A maid greeted Emanuel Ashbel and Louis Pasteur before escorting them to Lillian Morgan’s well-appointed bedroom. Nose crinkled in disgust, the maid took the chamber pot and left the men to their visit.

Lillian slumped back against propped up pillows. Matted blonde hair was draped askew, framing bleary eyes, flushed cheeks, and caked mucous around her nose.

In appearance and disposition, she resembled Death not warmed over, Ashbel thought as he began his examination. Even with the chamber pot removed, the room still reeked of vomit. He held her limp wrist and noticed that her skin felt clammy. “Pulse is normal,” he said to Lillian. He continued his visual inspection and observed the new rash that covered the area above the palm to just below the elbow. Ashbel placed the twin bells of his stethoscope upon Lillian’s chest. He listened, brow furrowed in concentration.

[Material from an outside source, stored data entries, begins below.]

-- ==== Sys2Proof/Word.lean ====
section
/-! DEFINITION. Words, bytes, and the data the block's three tables hold (00_scope.md R10, R14; 10_state.md R57, R59). -/
namespace Sys2Proof

/-- A register value (R10 REG_W = 32) and one frequency count (R10 CNT_W = 32). -/
abbrev Word := BitVec 32

/-- One byte of a stream (R16). -/
abbrev Byte := BitVec 8

/-- A symbol: 0..255 are literal bytes, 256 is the end-of-stream sentinel (R10 NSYM, EOS). -/
abbrev Symbol := Fin 257

/-- The end-of-stream symbol (R10 EOS). -/
def eosSymbol : Symbol := 256

/-- An index into the tree-node memory, 0..512 (R10 MAX_NODES = 513). -/
abbrev NodeIdx := Fin 513

/-- A code bit string, the first bit first (R14). -/
abbrev Code := List Bool

/-- One entry of the tree-node memory: the tagged variant of R57. -/
inductive Node where
  | leaf (sym : Symbol) (count : Word)
  | internal (count : Word) (left right : NodeIdx)
  deriving DecidableEq, Repr, Inhabited

/-- The frequency table FREQ[0..256] (R55). -/
abbrev FreqTable := Vector Word 257

/-- The tree-node memory NODE[0..512] (R57). -/
abbrev NodeTable := Vector Node 513

/-- The code table CODE[0..256]: `none` is ABSENT (R59). -/
abbrev CodeTable := Vector (Option Code) 257

/-- The symbol a byte stands for (R10: 0-255 are bytes). -/
def byteSymbol (b : Byte) : Symbol := ⟨b.toNat, Nat.lt_succ_of_lt b.isLt⟩

end Sys2Proof
end

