-- ==== Sys2Proof/Certificates/Slice0/Obligations.lean ====
section
/-! DEFINITION. The statements for the provers. Each docstring names the rules of spec/ the statement formalises. What is
the model's in them, not the spec's: a statement that a command completes in its own step assumes `pace = none`, the
host letting the core run in the step that accepts the command (log 7), and room in the output port for what the command
emits (R82, R101); and a completed command leaves the transient fields lcmd, ldata, segEnded, activity and pending at the
values of log 1 (`State.finished`, `State.failed`). Every other field not named is unchanged. -/

open Sys2Proof Sys2Proof.Machine

/-! Encoding (30_encoding.md). -/

/-- R120-R123, R129: every well-formed command is read back from its word. -/
def Obligations.DecodeOfEncode : Prop :=
  ∀ i : Instr, i.wf = true → decode (encode i) = .ok i

/-- R127, R128: a word that decodes is the word of exactly one well-formed command. -/
def Obligations.EncodeOfDecode : Prop :=
  ∀ (w : Word) (i : Instr), decode w = .ok i →
    encode i = w ∧ i.wf = true ∧ ∀ j : Instr, j.wf = true → encode j = w → j = i

/-- R124, R125, R126: why a word is illegal. -/
def Obligations.DecodeRefusesByName : Prop :=
  ∀ w : Word,
    (decode w = .error .undefinedOpcode ↔
      (w.extractLsb' 0 8).toNat ∉ [0x00, 0x01, 0x02, 0x03, 0x10, 0x11, 0x12, 0x13, 0x14, 0x20, 0x21, 0x30, 0x31, 0x40, 0x50]) ∧
    (decode w = .error .fieldLimit ↔
      (w &&& 0xFFFFC0FF#32 = 0x01#32 ∧ 32 < (w.extractLsb' 8 6).toNat) ∨
      (w &&& 0xFFC000FF#32 = 0x21#32 ∧ 1 < (w.extractLsb' 18 4).toNat) ∨
      (w &&& 0xFFC000FF#32 = 0x31#32 ∧ 8 < (w.extractLsb' 18 4).toNat)) ∧
    (decode w = .error .reservedBits ↔
      ((w.extractLsb' 0 8).toNat ∈ [0x00, 0x02, 0x03, 0x10, 0x13, 0x14, 0x20, 0x30, 0x40, 0x50] ∧
        w.extractLsb' 8 24 ≠ 0) ∨
      ((w.extractLsb' 0 8).toNat = 0x01 ∧ w.extractLsb' 14 18 ≠ 0) ∨
      ((w.extractLsb' 0 8).toNat ∈ [0x11, 0x12] ∧ w.extractLsb' 18 14 ≠ 0) ∨
      ((w.extractLsb' 0 8).toNat ∈ [0x21, 0x31] ∧ w.extractLsb' 22 10 ≠ 0))

/-- R129: the examples of the assembler syntax, and one word of every family. -/
def Obligations.SpecWordsDecode : Prop :=
  decode 0x00000301#32 = .ok (.putbits 3) ∧ decode 0x00002001#32 = .ok (.putbits 32) ∧
  decode 0x00010011#32 = .ok (.freqRd 256) ∧ decode 0x00004112#32 = .ok (.freqWr 65) ∧
  decode 0x00040421#32 = .ok (.nodeRd 4 1) ∧ decode 0x00044131#32 = .ok (.codeRd 65 1) ∧
  decode 0x00000000#32 = .ok .nop ∧ decode 0x00000040#32 = .ok .encode ∧ decode 0x00000050#32 = .ok .decode

/-! Command issue, register access, ports, reset (10_state.md, 20_memory.md, 70_reset_and_hazards.md). -/

/-- R37: a CMD write with BUSY = 0 and ERR = 0 latches the word and DATA, sets BUSY, clears DONE and starts the command
the word selects; the host's script moves on. -/
def Obligations.StepRunsDecodedCommand : Prop :=
  ∀ (s : State) (w : Word) (rest : List HostAct) (i : Instr),
    s.script = .write 0x10 32 w :: rest → s.busy = false → s.err = false → decode w = .ok i →
    step s = exec i { s with
      script := rest, lcmd := w, ldata := s.data, done := false, busy := true, segEnded := false,
      activity := .idle, pending := [] }
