/-! `State.countBits` -/

@[simp] theorem State.countBits_ie (k : Nat) (s : State) : (s.countBits k).ie = s.ie := rfl
@[simp] theorem State.countBits_busy (k : Nat) (s : State) : (s.countBits k).busy = s.busy := rfl
@[simp] theorem State.countBits_done (k : Nat) (s : State) : (s.countBits k).done = s.done := rfl
@[simp] theorem State.countBits_err (k : Nat) (s : State) : (s.countBits k).err = s.err := rfl
@[simp] theorem State.countBits_rej (k : Nat) (s : State) : (s.countBits k).rej = s.rej := rfl
@[simp] theorem State.countBits_treeValid (k : Nat) (s : State) : (s.countBits k).treeValid = s.treeValid := rfl
@[simp] theorem State.countBits_codesValid (k : Nat) (s : State) : (s.countBits k).codesValid = s.codesValid := rfl
@[simp] theorem State.countBits_errCode (k : Nat) (s : State) : (s.countBits k).errCode = s.errCode := rfl
@[simp] theorem State.countBits_data (k : Nat) (s : State) : (s.countBits k).data = s.data := rfl
@[simp] theorem State.countBits_result (k : Nat) (s : State) : (s.countBits k).result = s.result := rfl
@[simp] theorem State.countBits_errInfo (k : Nat) (s : State) : (s.countBits k).errInfo = s.errInfo := rfl
@[simp] theorem State.countBits_bitCnt (k : Nat) (s : State) : (s.countBits k).bitCnt = s.bitCnt + BitVec.ofNat 64 k := rfl
@[simp] theorem State.countBits_symCnt (k : Nat) (s : State) : (s.countBits k).symCnt = s.symCnt := rfl
@[simp] theorem State.countBits_nleaf (k : Nat) (s : State) : (s.countBits k).nleaf = s.nleaf := rfl
@[simp] theorem State.countBits_nnode (k : Nat) (s : State) : (s.countBits k).nnode = s.nnode := rfl
@[simp] theorem State.countBits_root (k : Nat) (s : State) : (s.countBits k).root = s.root := rfl
@[simp] theorem State.countBits_freq (k : Nat) (s : State) : (s.countBits k).freq = s.freq := rfl
@[simp] theorem State.countBits_node (k : Nat) (s : State) : (s.countBits k).node = s.node := rfl
@[simp] theorem State.countBits_code (k : Nat) (s : State) : (s.countBits k).code = s.code := rfl
@[simp] theorem State.countBits_bw (k : Nat) (s : State) : (s.countBits k).bw = s.bw := rfl
@[simp] theorem State.countBits_br (k : Nat) (s : State) : (s.countBits k).br = s.br := rfl
@[simp] theorem State.countBits_lcmd (k : Nat) (s : State) : (s.countBits k).lcmd = s.lcmd := rfl
@[simp] theorem State.countBits_ldata (k : Nat) (s : State) : (s.countBits k).ldata = s.ldata := rfl
@[simp] theorem State.countBits_segEnded (k : Nat) (s : State) : (s.countBits k).segEnded = s.segEnded := rfl
@[simp] theorem State.countBits_activity (k : Nat) (s : State) : (s.countBits k).activity = s.activity := rfl
@[simp] theorem State.countBits_pending (k : Nat) (s : State) : (s.countBits k).pending = s.pending := rfl
@[simp] theorem State.countBits_inPort (k : Nat) (s : State) : (s.countBits k).inPort = s.inPort := rfl
@[simp] theorem State.countBits_outPort (k : Nat) (s : State) : (s.countBits k).outPort = s.outPort := rfl
@[simp] theorem State.countBits_inDepth (k : Nat) (s : State) : (s.countBits k).inDepth = s.inDepth := rfl
@[simp] theorem State.countBits_outDepth (k : Nat) (s : State) : (s.countBits k).outDepth = s.outDepth := rfl
@[simp] theorem State.countBits_script (k : Nat) (s : State) : (s.countBits k).script = s.script := rfl
@[simp] theorem State.countBits_taken (k : Nat) (s : State) : (s.countBits k).taken = s.taken := rfl
@[simp] theorem State.countBits_busReads (k : Nat) (s : State) : (s.countBits k).busReads = s.busReads := rfl
@[simp] theorem State.countBits_pace (k : Nat) (s : State) : (s.countBits k).pace = s.pace := rfl
@[simp] theorem State.countBits_freeCtr (k : Nat) (s : State) : (s.countBits k).freeCtr = s.freeCtr := rfl

/-! `State.countSymbol` -/

@[simp] theorem State.countSymbol_ie (s : State) : (s.countSymbol).ie = s.ie := rfl
@[simp] theorem State.countSymbol_busy (s : State) : (s.countSymbol).busy = s.busy := rfl
@[simp] theorem State.countSymbol_done (s : State) : (s.countSymbol).done = s.done := rfl
@[simp] theorem State.countSymbol_err (s : State) : (s.countSymbol).err = s.err := rfl
@[simp] theorem State.countSymbol_rej (s : State) : (s.countSymbol).rej = s.rej := rfl
@[simp] theorem State.countSymbol_treeValid (s : State) : (s.countSymbol).treeValid = s.treeValid := rfl
@[simp] theorem State.countSymbol_codesValid (s : State) : (s.countSymbol).codesValid = s.codesValid := rfl
@[simp] theorem State.countSymbol_errCode (s : State) : (s.countSymbol).errCode = s.errCode := rfl
@[simp] theorem State.countSymbol_data (s : State) : (s.countSymbol).data = s.data := rfl
@[simp] theorem State.countSymbol_result (s : State) : (s.countSymbol).result = s.result := rfl
@[simp] theorem State.countSymbol_errInfo (s : State) : (s.countSymbol).errInfo = s.errInfo := rfl
@[simp] theorem State.countSymbol_bitCnt (s : State) : (s.countSymbol).bitCnt = s.bitCnt := rfl
@[simp] theorem State.countSymbol_symCnt (s : State) : (s.countSymbol).symCnt = s.symCnt + 1 := rfl
@[simp] theorem State.countSymbol_nleaf (s : State) : (s.countSymbol).nleaf = s.nleaf := rfl
@[simp] theorem State.countSymbol_nnode (s : State) : (s.countSymbol).nnode = s.nnode := rfl
@[simp] theorem State.countSymbol_root (s : State) : (s.countSymbol).root = s.root := rfl
@[simp] theorem State.countSymbol_freq (s : State) : (s.countSymbol).freq = s.freq := rfl
@[simp] theorem State.countSymbol_node (s : State) : (s.countSymbol).node = s.node := rfl
@[simp] theorem State.countSymbol_code (s : State) : (s.countSymbol).code = s.code := rfl
@[simp] theorem State.countSymbol_bw (s : State) : (s.countSymbol).bw = s.bw := rfl
@[simp] theorem State.countSymbol_br (s : State) : (s.countSymbol).br = s.br := rfl
@[simp] theorem State.countSymbol_lcmd (s : State) : (s.countSymbol).lcmd = s.lcmd := rfl
@[simp] theorem State.countSymbol_ldata (s : State) : (s.countSymbol).ldata = s.ldata := rfl
@[simp] theorem State.countSymbol_segEnded (s : State) : (s.countSymbol).segEnded = s.segEnded := rfl
@[simp] theorem State.countSymbol_activity (s : State) : (s.countSymbol).activity = s.activity := rfl
@[simp] theorem State.countSymbol_pending (s : State) : (s.countSymbol).pending = s.pending := rfl
@[simp] theorem State.countSymbol_inPort (s : State) : (s.countSymbol).inPort = s.inPort := rfl
@[simp] theorem State.countSymbol_outPort (s : State) : (s.countSymbol).outPort = s.outPort := rfl
@[simp] theorem State.countSymbol_inDepth (s : State) : (s.countSymbol).inDepth = s.inDepth := rfl
@[simp] theorem State.countSymbol_outDepth (s : State) : (s.countSymbol).outDepth = s.outDepth := rfl
@[simp] theorem State.countSymbol_script (s : State) : (s.countSymbol).script = s.script := rfl
@[simp] theorem State.countSymbol_taken (s : State) : (s.countSymbol).taken = s.taken := rfl
@[simp] theorem State.countSymbol_busReads (s : State) : (s.countSymbol).busReads = s.busReads := rfl
@[simp] theorem State.countSymbol_pace (s : State) : (s.countSymbol).pace = s.pace := rfl
@[simp] theorem State.countSymbol_freeCtr (s : State) : (s.countSymbol).freeCtr = s.freeCtr := rfl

Pasteur stepped forward, holding out a tongue depressor and vial. “Permit me, Madame to collect a sample,” he said.

“A sample?” she coughed. “You think that I have that dreadful pestilence? I was just visiting that filthy hole in the ground that my addle-brained step-daughter calls a mine. The layabouts working there — and I do use the term ‘working’ very loosely, mind you — kicked up so much debris. If dust were ghost rock, then she would indeed be wealthy. But it’s just a chill from the drafts and dust in my throat, nothing more.” Lillian concluded with another loud honk into yet another lace handkerchief. She let it flutter to the ground, joining its numerous companions strewn about the room.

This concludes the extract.